Despite being a faculty member at TU Darmstadt only since 2011, Jan Peters has already nurtured a series of outstanding young researchers into successful careers. These include new faculty members at leading universities in the USA, Japan, Germany, Finland and Holland, postdoctoral scholars at top computer science departments (including MIT, CMU, and Berkeley) and young leaders at top AI companies (including Amazon, Boston Dynamics, Google and Facebook/Meta).
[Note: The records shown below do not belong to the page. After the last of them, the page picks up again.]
/-- A track fades exactly where it is not BOUND and holds no evidence. -/
theorem Track.faded_iff (t : Track) :
    t.faded = true ↔ (∀ b n, t.state ≠ .bound b n) ∧ ∀ a : Aisle, t.evidence[a] = 0 := by
  have h1 : t.isBound = false ↔ ∀ b n, t.state ≠ .bound b n := by
    unfold Track.isBound
    split
    · rename_i b n h; simp [h]
    · rename_i h; simpa using h
  have h2 : t.evidence.toList.all (· == 0) = true ↔ ∀ a : Aisle, t.evidence[a] = 0 := by
    simp only [List.all_eq_true, beq_iff_eq]
    constructor
    · intro h a
      exact h _ (by simp)
    · intro h x hx
      obtain ⟨i, hi, rfl⟩ := List.mem_iff_getElem.1 hx
      have := h ⟨i, by simpa using hi⟩
      simpa using this
  unfold Track.faded
  rw [Bool.and_eq_true, Bool.not_eq_true', h1, h2]

/-! ## Bounds of the track table -/

/-- The bounds of a list of tracks. -/
def TracksOk (l : List Track) : Prop :=
  l.length ≤ 256 ∧ risingKeys Track.key l = true
    ∧ ∀ t ∈ l, t.ident ≠ 0 ∧ ∀ a : Aisle, t.evidence[a] ≤ 4095

theorem TracksOk.map {l : List Track} {f : Track → Track}
    (hf : ∀ t, (f t).ident = t.ident ∧ ∀ a : Aisle, (f t).evidence[a] ≤ t.evidence[a])
    (h : TracksOk l) : TracksOk (l.map f) := by
  refine ⟨by simpa using h.1, risingKeys_map (fun x => (Track.key_iff _ _).2 (hf x).1) h.2.1, ?_⟩
  intro t ht
  obtain ⟨x, hx, rfl⟩ := List.mem_map.1 ht
  obtain ⟨h1, h2⟩ := h.2.2 x hx
  exact ⟨by rw [(hf x).1]; exact h1, fun a => ((hf x).2 a).trans (h2 a)⟩

theorem TracksOk.same {s t : State} (h : SameEvidence s t) (k : TracksOk s.tracking.tracks) :
    TracksOk t.tracking.tracks := by
  obtain ⟨-, f, hf, e⟩ := h
  rw [e]
  exact k.map fun x => ⟨(hf x).1, fun a => by rw [(hf x).2.1]⟩

theorem TracksOk.drop {l : List Track} (k : Nat) (h : TracksOk l) :
    TracksOk (dropKeyed Track.key k l) :=
  ⟨(List.length_filter_le ..).trans h.1, risingKeys_filter h.2.1,
    fun t ht => h.2.2 t (List.mem_of_mem_filter ht)⟩

theorem TracksOk.put {l : List Track} {x : Track} (hx : x.ident ≠ 0)
    (he : ∀ a : Aisle, x.evidence[a] ≤ 4095) (hl : l.length < 256 ∨ ∃ y ∈ l, y.ident = x.ident)
    (h : TracksOk l) : TracksOk (putKeyed Track.key x l) := by
  refine ⟨?_, risingKeys_putKeyed h.2.1, fun t ht => ?_⟩
  · rcases hl with hl | ⟨y, hy, e⟩
    · exact (length_putKeyed_le x l).trans hl
    · rw [length_putKeyed_of_mem h.2.1 ⟨y, hy, (Track.key_iff _ _).2 e⟩]; exact h.1
  · rcases mem_putKeyed ht with rfl | ht
    · exact ⟨hx, he⟩
    · exact h.2.2 t ht

theorem addEvidence_le {e : Vector Nat 8} (h : ∀ a : Aisle, e[a] ≤ 4095) (b : Aisle) (c : Nat)
    (a : Aisle) : (addEvidence e b c)[a] ≤ 4095 := by
  have := set_get e b a (min 4095 (e[b] + c))
  unfold addEvidence
  rw [this]
  split
  · exact Nat.min_le_left ..
  · exact h a

theorem hearTrack_tracksOk {t : Track} {a : Aisle} {c : Nat} {g : Bool} {s : State} (hi : t.ident ≠ 0)
    (he : ∀ b : Aisle, t.evidence[b] ≤ 4095)
    (hl : s.tracking.tracks.length < 256 ∨ ∃ y ∈ s.tracking.tracks, y.ident = t.ident)
    (h : TracksOk s.tracking.tracks) : TracksOk (hearTrack t a c g s).tracking.tracks := by
  have h1 : TracksOk (s.setTracks (putKeyed Track.key
      { t with evidence := addEvidence t.evidence a c, guard := g, lastSeen := s.clock.now }
      s.tracking.tracks)).tracking.tracks := by
    rw [setTracks_tracks]
    exact TracksOk.put hi (addEvidence_le he a c) hl h
  unfold hearTrack
  simp only []
  split
  · exact TracksOk.same (testOutcome_same ..) h1
  · exact h1

theorem freeTrack_tracksOk {s : State} (id : Ident) (h : TracksOk s.tracking.tracks) :
    TracksOk (freeTrack s id).tracking.tracks :=
  TracksOk.same (trackGone_same id _) (h.drop _)
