-- ==== Sys2Proof/Laws/Sightings.lean ====
section
/-! SUPPORT. What a sighting does: making a query, binding, the attribution of a track, and the orders of
eviction and of binding. -/

namespace Sys2Proof.Machine

/-! ## Query numbers -/

theorem nextQueryNumber_iterate (k : Byte) (n : Nat) (h : k ≠ 0) :
    nextQueryNumber^[n] k = BitVec.ofNat 8 ((k.toNat - 1 + n) % 255 + 1) := by
  induction n generalizing k with
  | zero =>
    have := k.isLt
    have h0 : k.toNat ≠ 0 := fun e => h (by apply BitVec.eq_of_toNat_eq; simpa using e)
    apply BitVec.eq_of_toNat_eq
    simp only [Function.iterate_zero, id, BitVec.toNat_ofNat]
    omega
  | succ n ih =>
    have hk := k.isLt
    have h0 : k.toNat ≠ 0 := fun e => h (by apply BitVec.eq_of_toNat_eq; simpa using e)
    rw [Function.iterate_succ_apply, ih]
    · unfold nextQueryNumber
      split
      · rename_i h255
        subst h255
        apply BitVec.eq_of_toNat_eq
        simp only [BitVec.toNat_ofNat]
        have : (255 : Byte).toNat = 255 := rfl
        have : (1 : Byte).toNat = 1 := rfl
        omega
      · rename_i h255
        have : k.toNat ≠ 255 := fun e => h255 (by apply BitVec.eq_of_toNat_eq; simpa using e)
        have hk1 : (k + 1).toNat = k.toNat + 1 := by rw [BitVec.toNat_add]; simp; omega
        apply BitVec.eq_of_toNat_eq
        simp only [BitVec.toNat_ofNat, hk1]
        omega
    · intro e
      unfold nextQueryNumber at e
      split at e
      · exact absurd e (by decide)
      · rename_i h255
        have : k.toNat ≠ 255 := fun e => h255 (by apply BitVec.eq_of_toNat_eq; simpa using e)
        have hk1 : (k + 1).toNat = k.toNat + 1 := by rw [BitVec.toNat_add]; simp; omega
        rw [e] at hk1
        simp at hk1

/-- The first 255 numbers from a counter on are different. -/
theorem nextQueryNumber_inj {k : Byte} {m n : Nat} (hm : m < 255) (hn : n < 255)
    (h : nextQueryNumber^[m] k = nextQueryNumber^[n] k) : m = n := by
  by_cases h0 : k = 0
  · subst h0
    have e : ∀ j, nextQueryNumber^[j + 1] (0 : Byte) = nextQueryNumber^[j] (1 : Byte) := fun j => by
      rw [Function.iterate_succ_apply]; rfl
    have ne : ∀ j, nextQueryNumber^[j] (1 : Byte) ≠ 0 := fun j => by
      rw [nextQueryNumber_iterate _ _ (by decide)]
      intro c
      have := congrArg BitVec.toNat c
      simp only [BitVec.toNat_ofNat] at this
      have h0 : (0 : Byte).toNat = 0 := rfl
      omega
    cases m with
    | zero =>
      cases n with
      | zero => rfl
      | succ n => rw [e] at h; exact absurd h.symm (ne n)
    | succ m =>
      cases n with
      | zero => rw [e] at h; exact absurd h (ne m)
      | succ n =>
        rw [e, e, nextQueryNumber_iterate _ _ (by decide), nextQueryNumber_iterate _ _ (by decide)] at h
        have := congrArg BitVec.toNat h
        simp only [BitVec.toNat_ofNat] at this
        have h1 : (1 : Byte).toNat = 1 := rfl
        omega
  · rw [nextQueryNumber_iterate _ _ h0, nextQueryNumber_iterate _ _ h0] at h
    have := congrArg BitVec.toNat h
    simp only [BitVec.toNat_ofNat] at this
    omega

theorem freeNumber_spec (qs : List Query) (f : Nat) (k : Byte) :
    ∃ n ≤ f, freeNumber qs f k = nextQueryNumber^[n] k
      ∧ (∀ i < n, ∃ x ∈ qs, x.number = nextQueryNumber^[i] k)
      ∧ (n < f → ∀ x ∈ qs, x.number ≠ nextQueryNumber^[n] k) := by
  induction f generalizing k with
  | zero => exact ⟨0, le_rfl, rfl, fun _ h => absurd h (by omega), fun h => absurd h (by omega)⟩
  | succ f ih =>
    unfold freeNumber
    by_cases h : qs.any (fun q => q.number == k) = true
    · rw [if_pos h]
      obtain ⟨n, h1, h2, h3, h4⟩ := ih (nextQueryNumber k)
      refine ⟨n + 1, by omega, h2, fun i hi => ?_, fun hn => h4 (by omega)⟩
      cases i with
      | zero =>
        obtain ⟨q, hq, e⟩ := List.any_eq_true.1 h
        exact ⟨q, hq, by simpa using e⟩
      | succ i => exact h3 i (by omega)
    · rw [if_neg h]
      refine ⟨0, by omega, rfl, fun _ h => absurd h (by omega), fun _ x hx e => h ?_⟩
      exact List.any_eq_true.2 ⟨x, hx, by simpa using e⟩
Jan Peters has studied Computer Science, Electrical, Mechanical and Control Engineering at TU Munich and FernUni Hagen in Germany, at the National University of Singapore (NUS) and the University of Southern California (USC). He has received four Master's degrees in these disciplines as well as a Computer Science PhD from USC. Jan Peters has performed research in Germany at DLR, TU Munich and the Max Planck Institute for Biological Cybernetics (in addition to the institutions above), in Japan at the Advanced Telecommunication Research Center (ATR), at USC and at both NUS and Siemens Advanced Engineering in Singapore. He has led research groups on Machine Learning for Robotics at the Max Planck Institutes for Biological Cybernetics (2007-2010) and Intelligent Systems (2010-2021).